┏━━
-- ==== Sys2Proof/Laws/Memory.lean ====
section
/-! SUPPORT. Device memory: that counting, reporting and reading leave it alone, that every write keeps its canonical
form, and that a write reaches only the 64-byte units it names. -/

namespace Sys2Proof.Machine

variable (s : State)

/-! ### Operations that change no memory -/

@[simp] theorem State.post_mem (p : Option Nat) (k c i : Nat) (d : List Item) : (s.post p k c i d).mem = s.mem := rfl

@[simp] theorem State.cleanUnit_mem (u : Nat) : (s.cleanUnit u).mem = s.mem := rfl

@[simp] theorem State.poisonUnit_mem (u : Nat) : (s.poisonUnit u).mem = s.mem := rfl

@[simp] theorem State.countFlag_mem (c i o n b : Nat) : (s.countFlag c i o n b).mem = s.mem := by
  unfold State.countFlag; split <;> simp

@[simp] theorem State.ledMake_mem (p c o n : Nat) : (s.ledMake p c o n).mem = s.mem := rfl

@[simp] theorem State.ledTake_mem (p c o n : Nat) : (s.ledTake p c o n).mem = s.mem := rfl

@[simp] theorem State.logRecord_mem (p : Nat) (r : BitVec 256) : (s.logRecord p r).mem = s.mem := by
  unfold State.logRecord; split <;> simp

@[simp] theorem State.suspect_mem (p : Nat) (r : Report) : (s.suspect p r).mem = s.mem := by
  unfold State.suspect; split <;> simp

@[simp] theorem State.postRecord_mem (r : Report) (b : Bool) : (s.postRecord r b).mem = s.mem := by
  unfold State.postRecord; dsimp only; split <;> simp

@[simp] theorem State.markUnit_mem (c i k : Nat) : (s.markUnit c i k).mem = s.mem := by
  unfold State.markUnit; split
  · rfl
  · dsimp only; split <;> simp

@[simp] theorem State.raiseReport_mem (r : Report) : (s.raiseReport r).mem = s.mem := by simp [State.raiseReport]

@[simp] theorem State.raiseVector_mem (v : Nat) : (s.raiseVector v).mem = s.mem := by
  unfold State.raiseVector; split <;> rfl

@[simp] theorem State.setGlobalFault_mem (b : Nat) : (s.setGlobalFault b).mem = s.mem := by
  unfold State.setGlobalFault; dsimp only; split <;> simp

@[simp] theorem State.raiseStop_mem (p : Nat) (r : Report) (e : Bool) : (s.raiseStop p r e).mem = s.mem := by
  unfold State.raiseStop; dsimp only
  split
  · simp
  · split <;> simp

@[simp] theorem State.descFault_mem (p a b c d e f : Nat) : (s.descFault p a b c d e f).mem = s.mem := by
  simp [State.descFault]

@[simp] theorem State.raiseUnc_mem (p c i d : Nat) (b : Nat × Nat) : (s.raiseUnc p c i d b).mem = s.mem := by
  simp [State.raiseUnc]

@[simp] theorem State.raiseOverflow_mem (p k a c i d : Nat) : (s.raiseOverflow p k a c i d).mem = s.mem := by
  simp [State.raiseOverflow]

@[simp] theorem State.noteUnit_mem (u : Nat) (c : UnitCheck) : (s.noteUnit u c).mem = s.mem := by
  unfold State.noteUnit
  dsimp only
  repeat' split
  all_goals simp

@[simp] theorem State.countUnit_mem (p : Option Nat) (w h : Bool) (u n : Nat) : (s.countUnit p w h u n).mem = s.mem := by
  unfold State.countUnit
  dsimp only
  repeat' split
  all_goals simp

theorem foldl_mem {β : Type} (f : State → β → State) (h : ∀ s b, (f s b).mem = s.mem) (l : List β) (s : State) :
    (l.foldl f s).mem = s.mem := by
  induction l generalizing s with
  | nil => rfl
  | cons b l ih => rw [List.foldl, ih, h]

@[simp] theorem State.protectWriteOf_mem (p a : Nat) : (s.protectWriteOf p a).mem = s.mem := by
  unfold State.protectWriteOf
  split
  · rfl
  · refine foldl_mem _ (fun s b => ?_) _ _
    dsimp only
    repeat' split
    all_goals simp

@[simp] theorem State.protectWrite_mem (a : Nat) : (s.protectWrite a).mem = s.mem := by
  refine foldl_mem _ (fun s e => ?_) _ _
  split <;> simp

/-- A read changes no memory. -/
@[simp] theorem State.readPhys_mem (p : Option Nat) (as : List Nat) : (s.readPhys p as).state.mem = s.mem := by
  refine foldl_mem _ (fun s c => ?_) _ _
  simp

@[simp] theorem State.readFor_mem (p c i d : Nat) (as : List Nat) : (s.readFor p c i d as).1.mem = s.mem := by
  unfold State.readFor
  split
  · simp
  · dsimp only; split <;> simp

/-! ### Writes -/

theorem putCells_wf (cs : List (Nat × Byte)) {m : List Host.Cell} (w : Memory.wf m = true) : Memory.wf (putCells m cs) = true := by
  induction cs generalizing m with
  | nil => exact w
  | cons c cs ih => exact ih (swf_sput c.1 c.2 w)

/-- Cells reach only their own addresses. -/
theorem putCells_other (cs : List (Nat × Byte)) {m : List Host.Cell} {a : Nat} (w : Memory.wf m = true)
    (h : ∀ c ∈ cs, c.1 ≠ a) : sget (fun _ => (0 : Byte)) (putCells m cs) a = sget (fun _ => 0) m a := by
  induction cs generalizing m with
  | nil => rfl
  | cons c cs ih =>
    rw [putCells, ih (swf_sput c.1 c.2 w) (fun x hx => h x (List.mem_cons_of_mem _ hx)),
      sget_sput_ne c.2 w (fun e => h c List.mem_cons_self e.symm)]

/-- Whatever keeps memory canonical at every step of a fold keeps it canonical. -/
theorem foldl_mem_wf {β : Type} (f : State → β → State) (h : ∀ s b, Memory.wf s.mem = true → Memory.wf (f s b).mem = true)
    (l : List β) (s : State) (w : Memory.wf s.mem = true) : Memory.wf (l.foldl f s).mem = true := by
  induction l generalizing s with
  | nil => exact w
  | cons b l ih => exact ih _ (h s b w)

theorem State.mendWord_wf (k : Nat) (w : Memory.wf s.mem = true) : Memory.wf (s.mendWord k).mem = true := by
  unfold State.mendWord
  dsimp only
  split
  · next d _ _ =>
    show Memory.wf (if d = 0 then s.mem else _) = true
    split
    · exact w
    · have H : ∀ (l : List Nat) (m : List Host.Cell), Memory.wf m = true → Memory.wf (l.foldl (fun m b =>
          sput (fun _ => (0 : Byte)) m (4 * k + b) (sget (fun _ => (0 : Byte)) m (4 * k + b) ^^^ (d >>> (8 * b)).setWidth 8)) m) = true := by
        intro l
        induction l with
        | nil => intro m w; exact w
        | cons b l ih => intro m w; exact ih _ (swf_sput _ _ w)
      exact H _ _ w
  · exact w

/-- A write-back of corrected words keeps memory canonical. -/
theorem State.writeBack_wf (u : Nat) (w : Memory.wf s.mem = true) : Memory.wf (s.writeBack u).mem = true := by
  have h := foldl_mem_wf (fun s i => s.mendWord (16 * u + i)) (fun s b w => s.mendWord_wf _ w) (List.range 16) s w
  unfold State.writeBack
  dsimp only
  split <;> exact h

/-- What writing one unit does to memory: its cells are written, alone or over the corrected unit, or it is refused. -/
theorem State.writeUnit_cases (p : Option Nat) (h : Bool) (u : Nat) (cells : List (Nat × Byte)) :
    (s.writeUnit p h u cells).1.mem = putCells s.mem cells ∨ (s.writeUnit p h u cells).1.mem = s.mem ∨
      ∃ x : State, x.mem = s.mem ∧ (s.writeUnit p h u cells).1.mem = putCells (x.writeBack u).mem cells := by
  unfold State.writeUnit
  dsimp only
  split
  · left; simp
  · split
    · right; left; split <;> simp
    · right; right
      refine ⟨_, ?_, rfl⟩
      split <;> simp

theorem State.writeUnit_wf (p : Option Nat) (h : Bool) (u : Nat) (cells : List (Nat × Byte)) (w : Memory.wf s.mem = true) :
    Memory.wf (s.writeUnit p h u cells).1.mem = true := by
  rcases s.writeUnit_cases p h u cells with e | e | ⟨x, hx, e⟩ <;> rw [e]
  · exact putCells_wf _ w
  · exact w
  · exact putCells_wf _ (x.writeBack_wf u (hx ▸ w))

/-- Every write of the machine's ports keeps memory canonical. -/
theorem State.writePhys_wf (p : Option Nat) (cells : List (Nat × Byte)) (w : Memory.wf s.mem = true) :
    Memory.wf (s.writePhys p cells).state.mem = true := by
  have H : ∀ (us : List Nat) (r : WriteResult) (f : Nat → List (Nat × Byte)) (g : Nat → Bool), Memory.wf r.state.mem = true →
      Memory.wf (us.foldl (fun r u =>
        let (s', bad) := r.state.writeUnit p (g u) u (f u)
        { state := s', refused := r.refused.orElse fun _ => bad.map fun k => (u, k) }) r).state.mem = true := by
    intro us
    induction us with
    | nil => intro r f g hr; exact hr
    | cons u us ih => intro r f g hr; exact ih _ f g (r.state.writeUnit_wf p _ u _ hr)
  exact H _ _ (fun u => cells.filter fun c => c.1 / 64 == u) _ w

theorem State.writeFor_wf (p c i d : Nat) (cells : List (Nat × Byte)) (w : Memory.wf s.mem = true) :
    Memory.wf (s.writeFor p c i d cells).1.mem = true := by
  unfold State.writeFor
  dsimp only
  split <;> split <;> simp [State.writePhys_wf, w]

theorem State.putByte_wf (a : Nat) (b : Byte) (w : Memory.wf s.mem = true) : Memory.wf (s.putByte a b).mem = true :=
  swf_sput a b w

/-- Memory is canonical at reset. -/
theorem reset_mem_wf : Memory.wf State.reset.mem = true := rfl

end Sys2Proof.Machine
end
┗━━
(Your objective) Only the lines from the one holding "(x.writeBack_wf u (hx ▸ w))" to the end of the entries above belong in the answer, each copied exactly.

(Your response)
  · exact putCells_wf _ (x.writeBack_wf u (hx ▸ w))

/-- Every write of the machine's ports keeps memory canonical. -/
theorem State.writePhys_wf (p : Option Nat) (cells : List (Nat × Byte)) (w : Memory.wf s.mem = true) :
    Memory.wf (s.writePhys p cells).state.mem = true := by
  have H : ∀ (us : List Nat) (r : WriteResult) (f : Nat → List (Nat × Byte)) (g : Nat → Bool), Memory.wf r.state.mem = true →
      Memory.wf (us.foldl (fun r u =>
        let (s', bad) := r.state.writeUnit p (g u) u (f u)
        { state := s', refused := r.refused.orElse fun _ => bad.map fun k => (u, k) }) r).state.mem = true := by
    intro us
    induction us with
    | nil => intro r f g hr; exact hr
    | cons u us ih => intro r f g hr; exact ih _ f g (r.state.writeUnit_wf p _ u _ hr)
  exact H _ _ (fun u => cells.filter fun c => c.1 / 64 == u) _ w

theorem State.writeFor_wf (p c i d : Nat) (cells : List (Nat × Byte)) (w : Memory.wf s.mem = true) :
    Memory.wf (s.writeFor p c i d cells).1.mem = true := by
  unfold State.writeFor
  dsimp only
  split <;> split <;> simp [State.writePhys_wf, w]

theorem State.putByte_wf (a : Nat) (b : Byte) (w : Memory.wf s.mem = true) : Memory.wf (s.putByte a b).mem = true :=
  swf_sput a b w

/-- Memory is canonical at reset. -/
theorem reset_mem_wf : Memory.wf State.reset.mem = true := rfl

end Sys2Proof.Machine
end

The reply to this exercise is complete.